***** ENTRIES PROVIDED *****

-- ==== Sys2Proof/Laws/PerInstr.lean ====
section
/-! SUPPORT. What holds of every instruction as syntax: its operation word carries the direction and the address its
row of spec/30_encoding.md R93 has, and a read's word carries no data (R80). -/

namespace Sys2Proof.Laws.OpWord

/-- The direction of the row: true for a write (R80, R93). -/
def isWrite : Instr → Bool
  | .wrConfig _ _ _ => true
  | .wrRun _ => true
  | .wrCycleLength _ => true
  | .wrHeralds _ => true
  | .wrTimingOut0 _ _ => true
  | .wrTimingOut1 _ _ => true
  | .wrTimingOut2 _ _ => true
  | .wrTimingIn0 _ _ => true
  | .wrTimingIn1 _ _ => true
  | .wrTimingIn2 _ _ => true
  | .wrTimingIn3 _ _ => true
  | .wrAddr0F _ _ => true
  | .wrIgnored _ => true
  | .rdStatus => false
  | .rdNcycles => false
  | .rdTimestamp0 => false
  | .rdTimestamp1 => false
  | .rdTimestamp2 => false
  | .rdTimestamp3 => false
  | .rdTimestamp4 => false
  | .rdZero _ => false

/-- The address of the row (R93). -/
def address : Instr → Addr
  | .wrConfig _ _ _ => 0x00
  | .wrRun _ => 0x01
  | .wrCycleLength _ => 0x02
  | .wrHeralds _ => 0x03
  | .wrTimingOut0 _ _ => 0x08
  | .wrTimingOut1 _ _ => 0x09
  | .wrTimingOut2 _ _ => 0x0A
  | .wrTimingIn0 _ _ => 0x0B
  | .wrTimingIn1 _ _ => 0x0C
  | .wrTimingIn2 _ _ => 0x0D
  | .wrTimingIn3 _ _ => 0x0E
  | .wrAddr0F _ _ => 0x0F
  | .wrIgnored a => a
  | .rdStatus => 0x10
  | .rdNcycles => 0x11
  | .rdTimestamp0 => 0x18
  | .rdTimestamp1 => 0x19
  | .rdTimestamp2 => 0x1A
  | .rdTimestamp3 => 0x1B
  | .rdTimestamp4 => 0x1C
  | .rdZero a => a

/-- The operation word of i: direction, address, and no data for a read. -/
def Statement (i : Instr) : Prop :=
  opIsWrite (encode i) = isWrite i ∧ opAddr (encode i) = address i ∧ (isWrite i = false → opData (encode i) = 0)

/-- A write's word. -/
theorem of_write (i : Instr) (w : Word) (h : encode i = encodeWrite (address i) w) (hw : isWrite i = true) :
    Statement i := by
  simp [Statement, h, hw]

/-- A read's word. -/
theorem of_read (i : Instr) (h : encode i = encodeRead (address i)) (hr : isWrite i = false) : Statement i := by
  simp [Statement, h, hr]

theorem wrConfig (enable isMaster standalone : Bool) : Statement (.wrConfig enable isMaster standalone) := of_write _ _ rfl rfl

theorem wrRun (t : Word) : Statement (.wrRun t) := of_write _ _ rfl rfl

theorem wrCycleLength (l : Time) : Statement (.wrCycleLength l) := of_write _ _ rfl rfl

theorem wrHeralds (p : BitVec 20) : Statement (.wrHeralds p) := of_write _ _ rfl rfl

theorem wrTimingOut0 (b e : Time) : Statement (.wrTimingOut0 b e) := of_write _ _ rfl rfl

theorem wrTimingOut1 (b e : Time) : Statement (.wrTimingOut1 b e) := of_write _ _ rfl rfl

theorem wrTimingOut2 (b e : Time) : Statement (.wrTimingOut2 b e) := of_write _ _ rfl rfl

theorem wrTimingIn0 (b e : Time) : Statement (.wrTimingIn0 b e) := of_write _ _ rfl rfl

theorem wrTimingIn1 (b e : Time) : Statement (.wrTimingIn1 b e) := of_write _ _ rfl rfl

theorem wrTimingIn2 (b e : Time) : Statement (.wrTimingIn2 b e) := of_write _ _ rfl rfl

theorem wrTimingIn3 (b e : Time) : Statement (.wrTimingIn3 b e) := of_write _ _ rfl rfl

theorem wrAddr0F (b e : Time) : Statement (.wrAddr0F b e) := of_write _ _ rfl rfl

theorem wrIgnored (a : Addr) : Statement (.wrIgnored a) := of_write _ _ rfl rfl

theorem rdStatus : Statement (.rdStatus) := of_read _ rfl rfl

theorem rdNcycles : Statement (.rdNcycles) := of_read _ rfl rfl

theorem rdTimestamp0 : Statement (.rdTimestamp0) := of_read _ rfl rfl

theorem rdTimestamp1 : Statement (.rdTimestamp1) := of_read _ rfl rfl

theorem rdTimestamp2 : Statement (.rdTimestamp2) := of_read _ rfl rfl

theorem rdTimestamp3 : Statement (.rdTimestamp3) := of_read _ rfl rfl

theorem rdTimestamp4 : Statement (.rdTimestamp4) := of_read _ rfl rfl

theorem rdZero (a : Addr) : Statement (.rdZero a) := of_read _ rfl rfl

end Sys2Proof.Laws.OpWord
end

*****
***** ENTRIES PROVIDED *****

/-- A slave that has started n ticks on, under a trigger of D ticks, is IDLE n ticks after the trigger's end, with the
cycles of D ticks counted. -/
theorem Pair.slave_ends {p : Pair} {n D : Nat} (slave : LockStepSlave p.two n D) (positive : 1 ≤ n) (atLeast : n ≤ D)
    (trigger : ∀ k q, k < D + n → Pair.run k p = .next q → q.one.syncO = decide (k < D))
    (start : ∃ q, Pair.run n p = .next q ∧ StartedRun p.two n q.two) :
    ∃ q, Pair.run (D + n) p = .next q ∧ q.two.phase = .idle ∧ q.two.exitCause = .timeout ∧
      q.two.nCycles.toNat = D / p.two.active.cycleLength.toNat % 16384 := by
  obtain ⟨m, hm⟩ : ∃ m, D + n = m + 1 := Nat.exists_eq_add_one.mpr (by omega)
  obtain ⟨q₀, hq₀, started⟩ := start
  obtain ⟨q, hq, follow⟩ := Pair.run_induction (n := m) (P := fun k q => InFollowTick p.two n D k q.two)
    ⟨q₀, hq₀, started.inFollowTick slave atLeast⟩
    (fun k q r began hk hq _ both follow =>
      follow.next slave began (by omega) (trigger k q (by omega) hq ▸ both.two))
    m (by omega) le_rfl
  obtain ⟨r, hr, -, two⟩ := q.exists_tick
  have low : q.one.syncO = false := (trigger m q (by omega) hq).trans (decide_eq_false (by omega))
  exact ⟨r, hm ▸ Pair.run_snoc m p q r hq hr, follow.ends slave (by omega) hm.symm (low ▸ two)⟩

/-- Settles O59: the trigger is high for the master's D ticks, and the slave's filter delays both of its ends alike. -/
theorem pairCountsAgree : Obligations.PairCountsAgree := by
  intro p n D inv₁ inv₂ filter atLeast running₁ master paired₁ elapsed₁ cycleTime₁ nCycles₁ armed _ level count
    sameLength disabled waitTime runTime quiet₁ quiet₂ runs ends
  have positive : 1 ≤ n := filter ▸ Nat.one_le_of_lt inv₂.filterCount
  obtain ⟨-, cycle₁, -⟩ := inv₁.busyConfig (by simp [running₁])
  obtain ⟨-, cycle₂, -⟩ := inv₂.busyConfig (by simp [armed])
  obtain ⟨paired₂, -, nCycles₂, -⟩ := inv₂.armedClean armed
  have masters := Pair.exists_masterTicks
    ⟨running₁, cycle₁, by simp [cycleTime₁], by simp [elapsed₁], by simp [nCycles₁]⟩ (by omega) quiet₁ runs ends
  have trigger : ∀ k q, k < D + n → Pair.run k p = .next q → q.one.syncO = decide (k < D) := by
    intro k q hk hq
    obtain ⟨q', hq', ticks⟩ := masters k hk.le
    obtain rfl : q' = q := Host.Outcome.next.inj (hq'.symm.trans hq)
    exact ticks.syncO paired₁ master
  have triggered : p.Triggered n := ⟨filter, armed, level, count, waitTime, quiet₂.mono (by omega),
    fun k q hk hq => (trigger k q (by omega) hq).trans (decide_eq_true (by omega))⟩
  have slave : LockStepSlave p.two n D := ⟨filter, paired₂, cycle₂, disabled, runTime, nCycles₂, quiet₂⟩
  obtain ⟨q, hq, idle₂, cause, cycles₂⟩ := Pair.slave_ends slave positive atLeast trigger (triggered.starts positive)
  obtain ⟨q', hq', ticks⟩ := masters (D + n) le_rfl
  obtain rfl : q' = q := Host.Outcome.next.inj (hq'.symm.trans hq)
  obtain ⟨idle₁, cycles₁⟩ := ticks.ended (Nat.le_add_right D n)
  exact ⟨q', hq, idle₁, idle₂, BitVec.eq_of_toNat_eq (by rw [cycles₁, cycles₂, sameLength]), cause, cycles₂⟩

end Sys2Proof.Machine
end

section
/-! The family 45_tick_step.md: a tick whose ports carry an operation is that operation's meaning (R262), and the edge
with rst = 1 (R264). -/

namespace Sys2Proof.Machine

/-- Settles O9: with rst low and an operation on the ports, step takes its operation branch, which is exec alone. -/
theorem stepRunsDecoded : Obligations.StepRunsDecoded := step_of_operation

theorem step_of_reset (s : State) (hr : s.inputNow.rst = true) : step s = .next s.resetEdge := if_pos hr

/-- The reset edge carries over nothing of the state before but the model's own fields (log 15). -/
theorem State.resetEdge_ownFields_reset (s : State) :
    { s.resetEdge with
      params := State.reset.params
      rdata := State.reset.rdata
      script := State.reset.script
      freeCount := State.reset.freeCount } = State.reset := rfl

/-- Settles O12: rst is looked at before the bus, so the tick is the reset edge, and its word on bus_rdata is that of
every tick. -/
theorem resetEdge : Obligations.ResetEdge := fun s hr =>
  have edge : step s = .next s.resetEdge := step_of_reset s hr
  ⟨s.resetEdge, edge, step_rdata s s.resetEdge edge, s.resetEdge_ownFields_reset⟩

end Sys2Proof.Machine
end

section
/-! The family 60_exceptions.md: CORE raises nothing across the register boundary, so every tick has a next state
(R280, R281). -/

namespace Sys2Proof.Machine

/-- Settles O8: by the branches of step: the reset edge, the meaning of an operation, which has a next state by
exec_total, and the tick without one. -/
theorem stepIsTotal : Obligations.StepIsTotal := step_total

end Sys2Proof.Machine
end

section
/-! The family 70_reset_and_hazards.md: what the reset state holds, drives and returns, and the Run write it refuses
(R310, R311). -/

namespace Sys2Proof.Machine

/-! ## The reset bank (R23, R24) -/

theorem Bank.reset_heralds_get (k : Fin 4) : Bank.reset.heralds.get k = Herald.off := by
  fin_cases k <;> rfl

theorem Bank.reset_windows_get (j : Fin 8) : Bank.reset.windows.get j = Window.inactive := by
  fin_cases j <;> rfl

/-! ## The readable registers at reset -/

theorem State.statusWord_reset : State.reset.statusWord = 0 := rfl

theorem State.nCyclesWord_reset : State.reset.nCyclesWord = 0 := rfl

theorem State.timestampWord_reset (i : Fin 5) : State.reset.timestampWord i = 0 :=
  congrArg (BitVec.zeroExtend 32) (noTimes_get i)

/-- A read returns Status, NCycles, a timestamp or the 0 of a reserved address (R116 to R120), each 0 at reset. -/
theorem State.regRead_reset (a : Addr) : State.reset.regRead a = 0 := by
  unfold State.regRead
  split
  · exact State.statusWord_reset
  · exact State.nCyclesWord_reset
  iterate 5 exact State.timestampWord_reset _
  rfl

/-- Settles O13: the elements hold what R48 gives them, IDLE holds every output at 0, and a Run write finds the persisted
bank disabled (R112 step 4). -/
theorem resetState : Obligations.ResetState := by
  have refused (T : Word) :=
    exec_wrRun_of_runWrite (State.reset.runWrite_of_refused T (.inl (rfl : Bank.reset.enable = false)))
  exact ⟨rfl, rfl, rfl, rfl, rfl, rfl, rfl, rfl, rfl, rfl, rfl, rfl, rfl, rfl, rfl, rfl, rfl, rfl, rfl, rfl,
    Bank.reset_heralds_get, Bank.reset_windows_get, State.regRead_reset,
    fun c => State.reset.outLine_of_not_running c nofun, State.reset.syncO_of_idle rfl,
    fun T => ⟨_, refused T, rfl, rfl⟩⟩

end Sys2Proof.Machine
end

*****
***** ENTRIES PROVIDED *****

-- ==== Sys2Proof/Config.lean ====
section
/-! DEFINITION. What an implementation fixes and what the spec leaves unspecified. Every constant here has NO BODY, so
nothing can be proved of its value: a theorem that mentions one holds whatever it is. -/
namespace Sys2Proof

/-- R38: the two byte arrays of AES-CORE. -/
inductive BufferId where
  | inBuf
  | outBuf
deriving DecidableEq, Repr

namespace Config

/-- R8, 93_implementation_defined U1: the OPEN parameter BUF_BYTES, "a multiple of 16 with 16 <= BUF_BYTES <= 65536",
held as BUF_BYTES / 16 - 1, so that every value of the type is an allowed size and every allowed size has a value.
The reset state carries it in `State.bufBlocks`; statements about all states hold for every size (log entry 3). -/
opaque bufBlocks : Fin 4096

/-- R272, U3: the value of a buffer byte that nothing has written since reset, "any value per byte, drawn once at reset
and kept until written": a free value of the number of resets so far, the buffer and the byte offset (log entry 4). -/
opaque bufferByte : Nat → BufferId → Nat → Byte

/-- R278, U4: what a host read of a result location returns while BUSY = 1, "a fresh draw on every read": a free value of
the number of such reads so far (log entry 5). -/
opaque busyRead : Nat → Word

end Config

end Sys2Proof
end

*****

• WORK REQUIRED
Find the word "entry" in the entries, and copy every line it shows up in.

• SOLVED EXERCISE
The reset state carries it in `State.bufBlocks`; statements about all states hold for every size (log entry 3). -/
and kept until written": a free value of the number of resets so far, the buffer and the byte offset (log entry 4). -/
the number of such reads so far (log entry 5). -/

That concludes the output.